Saturday, June 14, 2008

2008 Draft Recap

I know, I know - the draft was over a week ago. First I put it off to see if some of the players would sign quickly (bad idea - most won't), and then I lost track of time. At this point, if you're actually interested in the draft, you've probably already read plenty of information on the draftees from other sources. Hopefully, you can take something out of this review.

The headline of the Orioles draft is, obviously, 1st rounder Brian Matusz, a left handed starter from the University of San Diego. The 2008 draft would be deemed a success even if Matusz is the only player that pans out, and he's one of the safer bets. That's not to say that he doesn't have upside. He immediately becomes the Orioles #1 pitching prospect, and on my personal prospect list, the #2 prospect overall behind catcher Matt Wieters. The more I hear about Brian Matusz, the more excited I am about him. He should be a fixture in the Orioles rotation for years, and with good command of 4 pitches, 3 of which are above-average or plus, he should move quickly. I even heard one scout say that he probably won't be challenged until he reaches the Major Leagues. That might be a little bit of a stretch, but I expect a Wieters' like dominance if he starts his pro career as low as High Single-A Frederick.

I have to admit that I was leaning slightly towards first baseman Justin Smoak with the Orioles pick, but I love the pick of Matusz, as well. I'm excited to see Matusz start pitching for the Orioles.

I'm also excited to see how the rest of the Orioles draftees perform. Scouting director Joe Jordan brought in more speed, athleticism and projectability than in years past. As a result, it will take several years to get a good read on how successful this draft will be.

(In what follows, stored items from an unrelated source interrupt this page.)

/-- The commit of a group: an empty one succeeds and changes nothing (R418). -/
def State.commitGroup (s : State) (n rid g : Nat) (route : Route) : State × Option Reply :=
  let x := s.session n
  let values := (x.held.filter (fun h => h.1 == g)).map (·.2)
  if x.waiting.isSome then (s, some { status := 0x15 })
  else if values.isEmpty then (s, some { data := s.commitData })
  else ((s.setSession n { x with waiting := some g }).enqueueCommit { session := n, rid := rid, values := values, route := route }, none)

/-- A write-and-commit: a group of its own (R418). -/
def State.writeCommit (s : State) (n rid idx sub offset : Nat) (first last : Bool) (bytes : List Byte) (unwrapOk : Bool)
    (route : Route) : State × Option Reply :=
  match s.writeFault n idx sub with
  | some r =>
    let (s, r) := s.refusedWrite idx sub bytes r
    (s, some r)
  | none =>
    if (s.session n).waiting.isSome then (s, some { status := 0x15 })
    else match s.heldIn n 4 idx sub with
      | some h => (s, some { status := 0x0D, detail := h })
      | none =>
        match s.takeValue n 4 idx sub offset first last bytes unwrapOk with
        | (s, .error r) => (s, some r)
        | (s, .ok none) => (s, some {})
        | (s, .ok (some v)) =>
          ((s.setSession n { s.session n with waiting := some 4 }).enqueueCommit
            { session := n, rid := rid, values := [⟨idx, sub, v⟩], route := route }, none)

/-! ## The commit point (R418, R425, R428) -/

/-- The transports whose settings differ between two states (R428). -/
def State.transportsChanged (was s : State) : List Nat :=
  let num := fun (k : Nat) => was.nat 0xF010 k != s.nat 0xF010 k
  let dif := fun (k : Nat) => was.blob 0xF010 k != s.blob 0xF010 k
  ((items 6).filter (fun b => (was.nat 0xF010 0x02).testBit b != (s.nat 0xF010 0x02).testBit b)).map (· + 1) ++
    (if dif 0x03 then [4, 5] else []) ++ (if num 0x04 || dif 0x05 || num 0x06 then [4] else []) ++
    (if num 0x07 then [2] else []) ++ (if num 0x08 then [3] else []) ++ (if num 0x09 || num 0x0A then [2, 3] else [])

/-- Every session on one of these transports closes (R409, R428). -/
def State.closeTransports (s : State) (l : List Nat) : State :=
  (items 8).foldl (fun a n =>
    if a.nat (0xF000 + n) 0x01 ≠ 0 ∧ l.contains (a.nat (0xF000 + n) 0x02) then a.closeSession n else a) s

/-- The commit in front takes effect as validated, is answered, and sessions of changed transports close; an arm or a step that fails its test
now refuses the commit (R418, R425, R428; 09 R234, R239). -/
def State.commitFront (s : State) (c : PendingCommit) : State :=
  let w := s.writerOf c
  if !s.instantOk c.values then s.refuse c { code := 0x09 }
  else
    let t := s.commitNow w c.values (hostCommand w c.values)
    let t := if t.awaits c then
        let x := t.session c.session
        let t := t.setSession c.session { x with held := x.held.filter (fun h => some h.1 != x.waiting) }
        t.respondCommit c { data := t.commitData }
      else t
    t.closeTransports (State.transportsChanged s t)

end Sys2Proof.Machine
end

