-- ==== Sys2Proof/Machine/Core.lean ====
section
/-! DEFINITION. The machine as the host takes it. -/

def Sys2Proof.core : Host.Core :=
  { State := Sys2Proof.Machine.State, Fault := Sys2Proof.Machine.Fault, Refusal := Sys2Proof.Machine.Refusal,
    step := Sys2Proof.Machine.step, reset := Sys2Proof.Machine.State.reset }
end

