/-- `t` differs from `s` at most in the parts of `F`: what is not among them is as it was. -/
structure Only (F : Nat) (s t : State) : Prop where
  now : F.testBit 0 = false → t.now = s.now
  regs : F.testBit 1 = false → t.regs = s.regs
  blobs : F.testBit 2 = false → t.blobs = s.blobs
  lastStatus : F.testBit 3 = false → t.lastStatus = s.lastStatus
  lastDetail : F.testBit 4 = false → t.lastDetail = s.lastDetail
  spiOut : F.testBit 5 = false → t.spiOut = s.spiOut
  outgoing : F.testBit 6 = false → t.outgoing = s.outgoing
  lanes : F.testBit 7 = false → t.lanes = s.lanes
  ports : F.testBit 8 = false → t.ports = s.ports
  timing : F.testBit 9 = false → t.timing = s.timing
  egress : F.testBit 10 = false → t.egress = s.egress
  queues : F.testBit 11 = false → t.queues = s.queues
  regions : F.testBit 12 = false → t.regions = s.regions
  rx : F.testBit 13 = false → t.rx = s.rx
  frameCount : F.testBit 14 = false → t.frameCount = s.frameCount
  pllLost : F.testBit 15 = false → t.pllLost = s.pllLost
  modReset : F.testBit 16 = false → t.modReset = s.modReset
  busQueue : F.testBit 17 = false → t.busQueue = s.busQueue
  modResetWait : F.testBit 18 = false → t.modResetWait = s.modResetWait
  fdb : F.testBit 19 = false → t.fdb = s.fdb
  vlan : F.testBit 20 = false → t.vlan = s.vlan
  classifier : F.testBit 21 = false → t.classifier = s.classifier
  streams : F.testBit 22 = false → t.streams = s.streams
  contracts : F.testBit 23 = false → t.contracts = s.contracts
  portSets : F.testBit 24 = false → t.portSets = s.portSets
  invalid : F.testBit 25 = false → t.invalid = s.invalid
  folding : F.testBit 26 = false → t.folding = s.folding
  drains : F.testBit 27 = false → t.drains = s.drains
  lastDrain : F.testBit 28 = false → t.lastDrain = s.lastDrain
  learns : F.testBit 29 = false → t.learns = s.learns
  learnRate : F.testBit 30 = false → t.learnRate = s.learnRate
  gates : F.testBit 31 = false → t.gates = s.gates
  frer : F.testBit 32 = false → t.frer = s.frer
  contractX : F.testBit 33 = false → t.contractX = s.contractX
  breaches : F.testBit 34 = false → t.breaches = s.breaches
  overflowed : F.testBit 35 = false → t.overflowed = s.overflowed
  flights : F.testBit 36 = false → t.flights = s.flights
  crossings : F.testBit 37 = false → t.crossings = s.crossings
  wire : F.testBit 38 = false → t.wire = s.wire
  syncEdge : F.testBit 39 = false → t.syncEdge = s.syncEdge
  clockStarted : F.testBit 40 = false → t.clockStarted = s.clockStarted
  clocks : F.testBit 41 = false → t.clocks = s.clocks
  tbs : F.testBit 42 = false → t.tbs = s.tbs
  compares : F.testBit 43 = false → t.compares = s.compares
  fireflies : F.testBit 44 = false → t.fireflies = s.fireflies
  captures : F.testBit 45 = false → t.captures = s.captures
  ring : F.testBit 46 = false → t.ring = s.ring
  ringSeq : F.testBit 47 = false → t.ringSeq = s.ringSeq
  rewind : F.testBit 48 = false → t.rewind = s.rewind
  replicas : F.testBit 49 = false → t.replicas = s.replicas
  detectors : F.testBit 50 = false → t.detectors = s.detectors
  ptpDiscarded : F.testBit 51 = false → t.ptpDiscarded = s.ptpDiscarded
  slots : F.testBit 52 = false → t.slots = s.slots
  freqSwitching : F.testBit 53 = false → t.freqSwitching = s.freqSwitching
  frequency : F.testBit 54 = false → t.frequency = s.frequency
  freqMovedAt : F.testBit 55 = false → t.freqMovedAt = s.freqMovedAt
  freqNear : F.testBit 56 = false → t.freqNear = s.freqNear
  freqHeld : F.testBit 57 = false → t.freqHeld = s.freqHeld
  freqLog : F.testBit 58 = false → t.freqLog = s.freqLog
  esmcOut : F.testBit 59 = false → t.esmcOut = s.esmcOut
  analog : F.testBit 60 = false → t.analog = s.analog
  analogShadow : F.testBit 61 = false → t.analogShadow = s.analogShadow
  roundRuns : F.testBit 62 = false → t.roundRuns = s.roundRuns
  roundDue : F.testBit 63 = false → t.roundDue = s.roundDue
  trims : F.testBit 64 = false → t.trims = s.trims
  twin : F.testBit 65 = false → t.twin = s.twin
  messages : F.testBit 66 = false → t.messages = s.messages
  settings : F.testBit 67 = false → t.settings = s.settings
  sourceCounts : F.testBit 68 = false → t.sourceCounts = s.sourceCounts
  log : F.testBit 69 = false → t.log = s.log
  logRead : F.testBit 70 = false → t.logRead = s.logRead
  firstFault : F.testBit 71 = false → t.firstFault = s.firstFault
  safeRecord : F.testBit 72 = false → t.safeRecord = s.safeRecord
  fences : F.testBit 73 = false → t.fences = s.fences
  masks : F.testBit 74 = false → t.masks = s.masks
  windows : F.testBit 75 = false → t.windows = s.windows
  errN : F.testBit 76 = false → t.errN = s.errN
  safeN : F.testBit 77 = false → t.safeN = s.safeN
  errNHold : F.testBit 78 = false → t.errNHold = s.errNHold
  domains : F.testBit 79 = false → t.domains = s.domains
  sessions : F.testBit 80 = false → t.sessions = s.sessions
  commits : F.testBit 81 = false → t.commits = s.commits
  engines : F.testBit 82 = false → t.engines = s.engines
  rings : F.testBit 83 = false → t.rings = s.rings
  perf : F.testBit 84 = false → t.perf = s.perf
  overflow : F.testBit 85 = false → t.overflow = s.overflow
  clearPending : F.testBit 86 = false → t.clearPending = s.clearPending
  regionSample : F.testBit 87 = false → t.regionSample = s.regionSample
  regionClear : F.testBit 88 = false → t.regionClear = s.regionClear
  epochAt : F.testBit 89 = false → t.epochAt = s.epochAt
  monitorPending : F.testBit 90 = false → t.monitorPending = s.monitorPending
  monitors : F.testBit 91 = false → t.monitors = s.monitors
  monitorFirst : F.testBit 92 = false → t.monitorFirst = s.monitorFirst
  security : F.testBit 93 = false → t.security = s.security
  start : F.testBit 94 = false → t.start = s.start
  bankDraws : F.testBit 95 = false → t.bankDraws = s.bankDraws
  shared : F.testBit 96 = false → t.shared = s.shared
  pending : F.testBit 97 = false → t.pending = s.pending
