/-! ## Engines and counters (17_engines_and_counters.md) -/

/-- Engines (R432 to R437): a restart of the watchdog is timed; its expiry and a trap of a running thread are raised, the trap with thread, cause and
address kept; a timer's event joins its thread's queue, lost and counted when it is full; a load that passes starts the threads, a failed one
leaves the engine stopped. Rests on choices of the model: log entries 72, 84.
Completes `exec i s = .next t` for i = watchdogRestart, watchdogExpiry, engineTrap, threadTimerExpiry, imageLoadComplete. -/
def Obligations.EnginesRunTrapAndLoad : Prop :=
  (∀ (e : EngineId) (s : State), (s.nat (0xB000 + e) 0x02 = 2 ∨ s.nat (0xB000 + e) 0x02 = 3) →
    Runs (.watchdogRestart e) s fun t => t.engine e = { s.engine e with watchdogAt := s.now, watchdogRan := 0 } ∧ (∀ k, k ≠ e.val → t.engine k = s.engine k) ∧
      Only partEngines s t) ∧
  (∀ (e : EngineId) (s : State), (s.nat (0xB000 + e) 0x02 = 2 ∨ s.nat (0xB000 + e) 0x02 = 4) → (s.engine e).halted = 0 → s.isSafe = false → s.watchdogDue e = true →
    Runs (.watchdogExpiry e) s fun t => t.messages.any (fun m => m.source == 1104 + 4 * e.val + 2) = true ∧ t.regs = s.regs) ∧
  (∀ (e : EngineId) (thread : Fin 4) (cause address : BitVec 32) (s : State), s.threadRuns e thread = true →
    Runs (.engineTrap e thread cause address) s fun t =>
      t.blob (0xB000 + e) 0x07 = toBytes 1 thread ++ toBytes 3 0 ++ toBytes 4 cause.toNat ++ toBytes 4 address.toNat ∧
      (s.isSafe = false → t.messages.any (fun m => m.source == 1104 + 4 * e.val) = true) ∧ Only (partBlobs ||| partMessages ||| partSourceCounts) s t) ∧
  (∀ (e : EngineId) (thread : Fin 4) (s : State), s.nat (0xB000 + e) 0x02 = 2 →
    Runs (.threadTimerExpiry e thread) s fun t =>
      ((Sparse.get [] (s.engine e).events thread).length < 64 →
        Sparse.get [] (t.engine e).events thread = Sparse.get [] (s.engine e).events thread ++ [(6, 0)] ∧ Only partEngines s t) ∧
      (64 ≤ (Sparse.get [] (s.engine e).events thread).length → t.engines = s.engines ∧
        t.nat (0xB000 + e) 0x05 = min (s.nat (0xB000 + e) 0x05 + 1) (2 ^ 32 - 1))) ∧
  (∀ (e : EngineId) (digestOk : Bool) (s : State), s.start.server = true → (s.nat (0xB000 + e) 0x02 = 1 ∨ s.nat (0xB000 + e) 0x02 = 4) →
    Runs (.imageLoadComplete e digestOk) s fun t =>
      ((digestOk = false ∨ s.imagePassed (s.nat (0xB000 + e) 0x01) = false) → t.nat (0xB000 + e) 0x02 = 0) ∧
      (digestOk = true → s.imagePassed (s.nat (0xB000 + e) 0x01) = true → (t.engine e).running = s.nat (0xB000 + e) 0x01 ∧
        t.nat (0xB000 + e) 0x02 = (if (s.engine e).atEntry then 3 else 2) ∧ ((s.engine e).atEntry = true → (t.engine e).halted = 15)) ∧
      (∀ k, k ≠ e.val → t.engine k = s.engine k))

/-- Performance counters and monitors (R439 to R444, R450): at an epoch boundary whose slots account for each engine's time the counters of engines
and monitors are sampled, and a region's at its next cycle start or at once where none runs; the epoch is counted, and pending settings and
clears take effect; a wrap sets the overflow bit and is counted; a clear waits for the boundary; a mask of ones clears the map; a sample counts
above its threshold, and as a crossing after one below it. Rests on choices of the model: log entries 83, 84, 115.
Completes `exec i s = .next t` for i = epochBoundary, counterWrap, monitorSample, clearCounters, overflowMapClear. -/
def Obligations.CountersSampleAndWrap : Prop :=
  (∀ (elapsed : List (Nat × Nat)) (s : State), s.hubCounts = true → (∀ e, e < 16 → s.accounted elapsed e = true) →
    Runs (.epochBoundary elapsed) s fun t => t.nat 0xB080 0x02 = (s.nat 0xB080 0x02 + 1) % 2 ^ 32 ∧ t.nat 0xB080 0x04 = 0 ∧
      t.clearPending = false ∧ t.monitorPending = 0 ∧ t.epochAt = s.now ∧
      (s.clearPending = true → ∀ e k, e < 16 → 1 ≤ k → k ≤ 18 → Sparse.get 0 t.perf (key (0xB010 + e) k) = 0) ∧
      (s.clearPending = false → elapsed = [] → t.perf = s.perf ∨ s.regionClear ≠ 0) ∧
      (elapsed = [] → ∀ e k, e < 16 → 1 ≤ k → k ≤ 18 → t.nat (0xB010 + e) k = Sparse.get 0 s.perf (key (0xB010 + e) k)) ∧
      (∀ g, g < 8 → ((s.fabricRuns = false ∨ s.regionFenced g = true) → t.regionSample.testBit g = false ∧
          t.nat (0x3810 + g) 1 = Sparse.get 0 s.perf (key (0x3810 + g) 1)) ∧
        (s.fabricRuns = true → s.regionFenced g = false → t.regionSample.testBit g = true ∧
          t.nat (0x3810 + g) 1 = s.nat (0x3810 + g) 1 ∧ (s.clearPending = true → t.regionClear.testBit g = true))) ∧
      (∀ m, m < 16 → s.monitorPending.testBit m = true → Sparse.get {} t.monitors m = s.monitorSet m ∧ t.monitorFirst.testBit m = true)) ∧
  (∀ (bit : Fin 672) (s : State), s.hubCounts = true → counterKeys.contains (counterKey bit) = true → Sparse.get 0 s.perf (counterKey bit) = 2 ^ 48 - 1 →
    Runs (.counterWrap bit) s fun t => Sparse.get 0 t.perf (counterKey bit) = 0 ∧ t.overflow.testBit (counterBit (counterKey bit)) = true ∧
      t.nat 0xB080 0x08 = min (s.nat 0xB080 0x08 + 1) (2 ^ 32 - 1)) ∧
  (∀ (role : Role) (s : State), s.admits role 0xB080 0x07 →
    Runs (.clearCounters role) s fun t => t.lastStatus = 0 ∧ t.clearPending = true ∧ t.nat 0xB080 0x04 = 1 ∧ t.perf = s.perf) ∧
  (∀ (role : Role) (mask : BitVec 768) (s : State), s.admits role 0xB080 0x06 →
    Runs (.overflowMapClear role mask []) s fun t => t.lastStatus = 0 ∧
      (∀ b, b < 768 → t.overflow.testBit b = (s.overflow.testBit b && !mask.toNat.testBit b)) ∧
      Only (partOverflow ||| partLastStatus ||| partLastDetail) s t) ∧
  (∀ (m : MonitorId) (s : State), s.hubCounts = true → (Sparse.get {} s.monitors m).source ≠ 0 →
    Runs (.monitorSample m) s fun t => t.monitorFirst.testBit m = false ∧
      t.nat (0xE000 + m) 0x08 = min (s.monitorValue (Sparse.get {} s.monitors m)) (2 ^ 32 - 1) ∧
      (s.monitorValue (Sparse.get {} s.monitors m) < (Sparse.get {} s.monitors m).threshold → t.flag (0xE000 + m) 0x07 = false ∧ t.perf = s.perf) ∧
      ((Sparse.get {} s.monitors m).threshold ≤ s.monitorValue (Sparse.get {} s.monitors m) → t.flag (0xE000 + m) 0x07 = true ∧
        Sparse.get 0 t.perf (key (0xE000 + m) 5) = (Sparse.get 0 s.perf (key (0xE000 + m) 5) + 1) % 2 ^ 48 ∧
        Sparse.get 0 t.perf (key (0xE000 + m) 6) = (if s.flag (0xE000 + m) 0x07 = true ∨ s.monitorFirst.testBit m = true then
          Sparse.get 0 s.perf (key (0xE000 + m) 6) else (Sparse.get 0 s.perf (key (0xE000 + m) 6) + 1) % 2 ^ 48)))

/-! ## Security (18_security_debug_states.md) -/

/-- Lifecycle commands and floors (R452 to R454, R459): an accepted command begins its burn, in DEPLOYED only once a second session with another
credential gives it; a refused one changes nothing but the answer; the burn's end blows the group and starts cold; a floor rises to the running
version and never falls. Rests on choices of the model: log entries 6, 85, 86.
Completes `exec i s = .next t` for i = toProvisioned, toDeployed, toDecommissioned, revokeOwnerSlot, pendingCommandLapse,
fuseBurnComplete, raiseBaseFloor, raiseOwnerFloor. -/
def Obligations.LifecycleAdvancesByBurning : Prop :=
  (∀ (sn : SessionId) (conf : BitVec 32) (d0 d1 : List Byte) (s : State),
    (∀ a, s.lifecycleBar sn 1 conf.toNat (digestOf d0) = some a →
      Runs (.toProvisioned sn conf d0 d1) s fun t => t.lastStatus = a.1 ∧ Only (partLastStatus ||| partLastDetail) s t) ∧
    (s.lifecycleBar sn 1 conf.toNat (digestOf d0) = none →
      Runs (.toProvisioned sn conf d0 d1) s fun t => t.lastStatus = 0 ∧
        t.security.burning = some (1, digestOf d0, if (s.blob 0xC010 0x02).isEmpty then [] else digestOf d1) ∧ t.security.groups = s.security.groups) ∧
    (s.lifecycleBar sn 2 conf.toNat [] = none →
      Runs (.toDeployed sn conf) s fun t => t.lastStatus = 0 ∧ t.security.burning = some (2, [], [])) ∧
    (s.lifecycleBar sn 3 conf.toNat [] = none → s.lifecycle ≠ 2 →
      Runs (.toDecommissioned sn conf) s fun t => t.lastStatus = 0 ∧ t.security.burning = some (3, [], [])) ∧
    (s.lifecycleBar sn 4 conf.toNat [] = none → s.lifecycle ≠ 2 →
      Runs (.revokeOwnerSlot sn conf) s fun t => t.lastStatus = 0 ∧ t.security.burning = some (4, [], []))) ∧
  (∀ (sn : SessionId) (conf : BitVec 32) (s : State), s.lifecycleBar sn 4 conf.toNat [] = none → s.lifecycle = 2 →
    Runs (.revokeOwnerSlot sn conf) s fun t =>
      (s.security.pendingBy = none → t.lastStatus = 0 ∧ t.security.burning = s.security.burning ∧ t.nat 0xC000 0x04 = 4 ∧
        t.security.pendingBy = some (4, (s.session sn).credential)) ∧
      (∀ k, s.security.pendingBy = some (4, k) → (k ≠ (s.session sn).credential → t.lastStatus = 0 ∧ t.security.burning = some (4, [], [])) ∧
        (k = (s.session sn).credential → t.lastStatus = 0x09 ∧ t.security = s.security))) ∧
  (∀ (s : State), Runs .pendingCommandLapse s fun t => t.security.pendingBy = none ∧ t.nat 0xC000 0x04 = 0 ∧
    SameEntries (fun i j => i = 0xC000 ∧ j = 0x04) s t ∧ Only (partRegs ||| partSecurity) s t) ∧
  (∀ (run : StartRun) (s : State) (b : Nat × List Byte × List Byte), s.security.burning = some b → s.security.groups.length = 3 →
    s.security.groups.all (fun n => decide (n ≤ 8)) = true →
    Runs (.fuseBurnComplete run) s fun t => t.security.burning = none ∧ t.nat 0xD000 0x02 = 5 ∧
      (b.1 = 1 ∨ b.1 = 2 → t.security.groups.getD (b.1 - 1) 0 = 8) ∧ (b.1 = 3 → t.security.groups = [8, 8, 8]) ∧
      (b.1 = 4 → t.security.slot0State = 3)) ∧
  (∀ (role : Role) (s : State), s.admits role 0xC030 0x05 →
    Runs (.raiseBaseFloor role) s (fun t => t.lastStatus = 0 ∧ t.nat 0xC030 0x03 = max (s.nat 0xC030 0x03) (min 64 (s.nat 0xC030 0x02)) ∧
      SameEntries (fun i j => i = 0xC030 ∧ j = 0x03) s t) ∧
    Runs (.raiseOwnerFloor role) s (fun t => (s.ownerImage = none → t.lastStatus = 0x09 ∧ Only (partLastStatus ||| partLastDetail) s t) ∧
      (∀ i, s.ownerImage = some i → t.lastStatus = 0 ∧
        t.nat 0xC030 0x04 = max (s.nat 0xC030 0x04) (min 64 (numAt (s.blob 0xC030 0x07) (4 * i) 2)))))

The athletic infusion started immediately after Matusz. The 2nd thru 5th rounds were all spent on athletic players with speed: (in order) highschool centerfielder Xavier Avery, highschool outfielder L.J. Hoes, Univ. of Illinois centerfielder Kyle Hudson, and Univ. of Virginia shortstop Greg Miclat. Some of these players seem like reaches, primarily Hudson and Miclat. I think they would have been available a little bit later.

Hoes could be a slight reach, but the Orioles are talking about converting him to second base. He did play some third in high school, and did well in a private workout before the draft. This could be important when projecting his future value, because he probably doesn't have quite enough speed to play centerfield and not enough power to play a corner. His offensive profile could fit very well at second.

Avery is not a reach and is someone who could be very exciting to watch play. He has top end speed and has received some Carl Crawford comparisons. His competition in high school was below what you like to see for a top prospect, but he has played very well on the summer circuit against some of the top high schoolers in the country. And get this - he has a scholarship to the University of Georgia to play football as a running back. If we have a hard time signing Avery, it will be because of football. But don't worry too much. He is expected to sign.

Miclat may have been a slight reach, but I'm glad to have him in the system. He's a switch hitter (I love that) who plays great defense at short and has good speed. He reminds me a lot of Ohio State centerfielder Matt Angle (O's 7th round pick in 2007). Both play great defense, play the little man's game well, have speed and know how to use it.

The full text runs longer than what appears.